WHAT YOU SHOULD DO: Using "rcases" as the search string, find the matching lines below and copy them.

___ SOURCE RECORDS

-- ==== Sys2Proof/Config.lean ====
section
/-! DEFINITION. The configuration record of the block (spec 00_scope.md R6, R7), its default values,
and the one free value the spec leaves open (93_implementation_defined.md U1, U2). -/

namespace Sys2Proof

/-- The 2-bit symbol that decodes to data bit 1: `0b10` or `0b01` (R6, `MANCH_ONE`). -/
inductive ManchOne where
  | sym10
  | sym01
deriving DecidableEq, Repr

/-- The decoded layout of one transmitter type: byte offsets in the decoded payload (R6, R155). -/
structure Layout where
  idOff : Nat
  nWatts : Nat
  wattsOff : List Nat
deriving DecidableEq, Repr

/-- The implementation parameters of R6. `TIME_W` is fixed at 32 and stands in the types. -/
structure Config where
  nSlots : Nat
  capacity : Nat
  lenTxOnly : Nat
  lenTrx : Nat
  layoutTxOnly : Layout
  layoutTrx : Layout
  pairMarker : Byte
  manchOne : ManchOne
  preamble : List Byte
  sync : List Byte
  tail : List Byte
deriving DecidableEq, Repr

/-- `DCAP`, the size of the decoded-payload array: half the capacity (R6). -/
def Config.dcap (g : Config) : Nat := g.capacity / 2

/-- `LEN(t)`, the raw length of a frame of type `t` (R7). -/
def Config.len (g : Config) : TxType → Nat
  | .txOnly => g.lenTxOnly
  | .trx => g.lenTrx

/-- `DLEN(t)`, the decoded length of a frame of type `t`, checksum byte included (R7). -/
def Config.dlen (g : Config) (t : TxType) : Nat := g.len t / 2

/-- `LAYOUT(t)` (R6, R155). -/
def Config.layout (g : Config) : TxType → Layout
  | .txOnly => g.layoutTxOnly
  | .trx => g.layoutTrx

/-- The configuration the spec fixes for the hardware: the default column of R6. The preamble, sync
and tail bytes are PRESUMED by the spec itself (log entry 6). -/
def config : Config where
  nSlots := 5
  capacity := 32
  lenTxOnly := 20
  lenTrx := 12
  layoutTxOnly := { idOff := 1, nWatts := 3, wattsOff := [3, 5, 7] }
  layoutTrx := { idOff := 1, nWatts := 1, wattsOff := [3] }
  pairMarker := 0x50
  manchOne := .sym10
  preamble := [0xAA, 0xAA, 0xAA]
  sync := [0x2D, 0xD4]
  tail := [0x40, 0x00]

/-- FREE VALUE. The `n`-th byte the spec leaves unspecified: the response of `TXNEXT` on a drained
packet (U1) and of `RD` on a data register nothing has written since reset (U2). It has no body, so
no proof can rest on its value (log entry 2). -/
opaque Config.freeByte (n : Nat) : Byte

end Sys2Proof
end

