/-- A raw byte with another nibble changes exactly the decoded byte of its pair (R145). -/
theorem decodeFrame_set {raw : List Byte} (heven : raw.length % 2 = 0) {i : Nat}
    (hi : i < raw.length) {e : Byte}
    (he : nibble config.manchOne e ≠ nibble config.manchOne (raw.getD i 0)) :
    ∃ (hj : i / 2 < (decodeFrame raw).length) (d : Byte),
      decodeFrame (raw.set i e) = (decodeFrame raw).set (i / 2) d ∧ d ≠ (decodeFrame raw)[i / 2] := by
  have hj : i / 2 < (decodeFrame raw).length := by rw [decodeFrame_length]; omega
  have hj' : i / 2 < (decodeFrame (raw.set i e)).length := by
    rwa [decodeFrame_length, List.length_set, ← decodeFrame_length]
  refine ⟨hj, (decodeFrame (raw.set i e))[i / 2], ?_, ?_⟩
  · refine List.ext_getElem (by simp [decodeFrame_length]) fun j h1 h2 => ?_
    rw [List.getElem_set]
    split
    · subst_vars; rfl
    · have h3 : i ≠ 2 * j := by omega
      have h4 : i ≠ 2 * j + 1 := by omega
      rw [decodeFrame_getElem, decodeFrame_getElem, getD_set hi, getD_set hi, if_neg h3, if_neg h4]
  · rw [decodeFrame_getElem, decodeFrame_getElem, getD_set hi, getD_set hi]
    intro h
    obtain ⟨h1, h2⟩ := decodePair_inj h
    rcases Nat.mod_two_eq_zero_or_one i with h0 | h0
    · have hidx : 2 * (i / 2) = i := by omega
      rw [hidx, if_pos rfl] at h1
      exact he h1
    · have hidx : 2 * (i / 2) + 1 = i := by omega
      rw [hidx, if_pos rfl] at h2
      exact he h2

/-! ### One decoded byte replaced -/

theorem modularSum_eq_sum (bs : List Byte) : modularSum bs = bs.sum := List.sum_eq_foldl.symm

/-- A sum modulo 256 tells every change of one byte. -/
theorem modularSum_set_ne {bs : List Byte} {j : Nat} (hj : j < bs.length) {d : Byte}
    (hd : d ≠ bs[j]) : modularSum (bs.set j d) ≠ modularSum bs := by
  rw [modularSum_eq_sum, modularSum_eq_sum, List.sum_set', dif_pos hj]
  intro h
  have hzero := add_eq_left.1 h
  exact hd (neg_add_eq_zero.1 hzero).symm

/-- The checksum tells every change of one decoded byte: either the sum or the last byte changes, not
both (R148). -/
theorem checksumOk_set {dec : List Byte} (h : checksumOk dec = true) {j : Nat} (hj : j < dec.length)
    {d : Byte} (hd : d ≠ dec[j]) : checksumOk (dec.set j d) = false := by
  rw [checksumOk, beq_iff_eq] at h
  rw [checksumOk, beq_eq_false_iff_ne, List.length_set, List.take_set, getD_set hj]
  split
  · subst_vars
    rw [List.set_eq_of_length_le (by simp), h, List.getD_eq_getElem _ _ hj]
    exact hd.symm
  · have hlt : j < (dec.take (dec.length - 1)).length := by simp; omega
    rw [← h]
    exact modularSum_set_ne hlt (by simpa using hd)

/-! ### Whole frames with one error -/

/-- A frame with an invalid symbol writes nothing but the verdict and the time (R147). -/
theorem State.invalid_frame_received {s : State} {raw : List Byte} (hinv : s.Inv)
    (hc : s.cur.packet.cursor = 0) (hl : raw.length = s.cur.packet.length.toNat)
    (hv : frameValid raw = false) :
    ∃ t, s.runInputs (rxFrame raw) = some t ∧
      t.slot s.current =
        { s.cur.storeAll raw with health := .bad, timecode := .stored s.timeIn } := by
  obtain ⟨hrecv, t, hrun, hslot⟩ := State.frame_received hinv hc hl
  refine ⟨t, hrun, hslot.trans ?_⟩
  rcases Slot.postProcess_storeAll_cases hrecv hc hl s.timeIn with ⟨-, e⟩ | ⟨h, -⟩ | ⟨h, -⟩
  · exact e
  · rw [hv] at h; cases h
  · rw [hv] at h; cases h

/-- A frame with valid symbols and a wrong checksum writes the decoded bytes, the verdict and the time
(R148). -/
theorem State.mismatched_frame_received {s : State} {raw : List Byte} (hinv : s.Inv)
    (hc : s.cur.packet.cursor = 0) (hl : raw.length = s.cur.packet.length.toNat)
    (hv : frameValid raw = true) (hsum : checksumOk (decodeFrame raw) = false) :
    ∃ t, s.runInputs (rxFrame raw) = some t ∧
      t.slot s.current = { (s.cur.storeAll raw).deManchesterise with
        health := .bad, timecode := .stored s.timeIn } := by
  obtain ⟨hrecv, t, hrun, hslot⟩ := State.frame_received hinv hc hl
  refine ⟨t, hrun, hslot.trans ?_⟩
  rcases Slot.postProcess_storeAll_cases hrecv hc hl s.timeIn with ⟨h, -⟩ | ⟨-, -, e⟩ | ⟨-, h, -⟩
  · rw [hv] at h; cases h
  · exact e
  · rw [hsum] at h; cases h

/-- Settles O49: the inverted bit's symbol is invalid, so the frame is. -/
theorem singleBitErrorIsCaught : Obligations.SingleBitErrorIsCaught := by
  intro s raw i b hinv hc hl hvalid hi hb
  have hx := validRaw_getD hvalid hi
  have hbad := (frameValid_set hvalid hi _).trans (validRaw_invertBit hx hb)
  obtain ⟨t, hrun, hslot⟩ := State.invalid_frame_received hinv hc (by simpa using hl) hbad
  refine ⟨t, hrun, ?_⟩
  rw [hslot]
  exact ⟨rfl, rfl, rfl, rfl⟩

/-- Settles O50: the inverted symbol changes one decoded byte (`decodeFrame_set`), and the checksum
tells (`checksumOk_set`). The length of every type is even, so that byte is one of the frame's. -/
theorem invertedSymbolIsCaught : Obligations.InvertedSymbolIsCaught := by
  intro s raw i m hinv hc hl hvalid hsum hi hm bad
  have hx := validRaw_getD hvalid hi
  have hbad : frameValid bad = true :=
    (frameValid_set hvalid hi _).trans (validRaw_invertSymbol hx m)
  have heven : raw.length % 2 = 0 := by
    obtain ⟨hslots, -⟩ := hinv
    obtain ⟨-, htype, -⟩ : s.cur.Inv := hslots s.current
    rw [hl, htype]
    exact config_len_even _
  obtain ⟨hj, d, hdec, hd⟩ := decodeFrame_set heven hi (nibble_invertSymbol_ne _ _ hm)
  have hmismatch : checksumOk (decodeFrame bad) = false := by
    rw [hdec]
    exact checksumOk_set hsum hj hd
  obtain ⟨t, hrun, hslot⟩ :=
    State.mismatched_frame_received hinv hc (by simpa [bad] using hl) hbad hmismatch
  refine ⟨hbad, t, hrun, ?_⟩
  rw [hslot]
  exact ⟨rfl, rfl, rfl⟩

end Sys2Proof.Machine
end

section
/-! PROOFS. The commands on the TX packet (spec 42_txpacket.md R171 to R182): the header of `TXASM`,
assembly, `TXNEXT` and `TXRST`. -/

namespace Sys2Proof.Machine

______

ANSWER:
    rcases Nat.mod_two_eq_zero_or_one i with h0 | h0
  rcases Slot.postProcess_storeAll_cases hrecv hc hl s.timeIn with ⟨-, e⟩ | ⟨h, -⟩ | ⟨h, -⟩
  rcases Slot.postProcess_storeAll_cases hrecv hc hl s.timeIn with ⟨h, -⟩ | ⟨-, -, e⟩ | ⟨-, h, -⟩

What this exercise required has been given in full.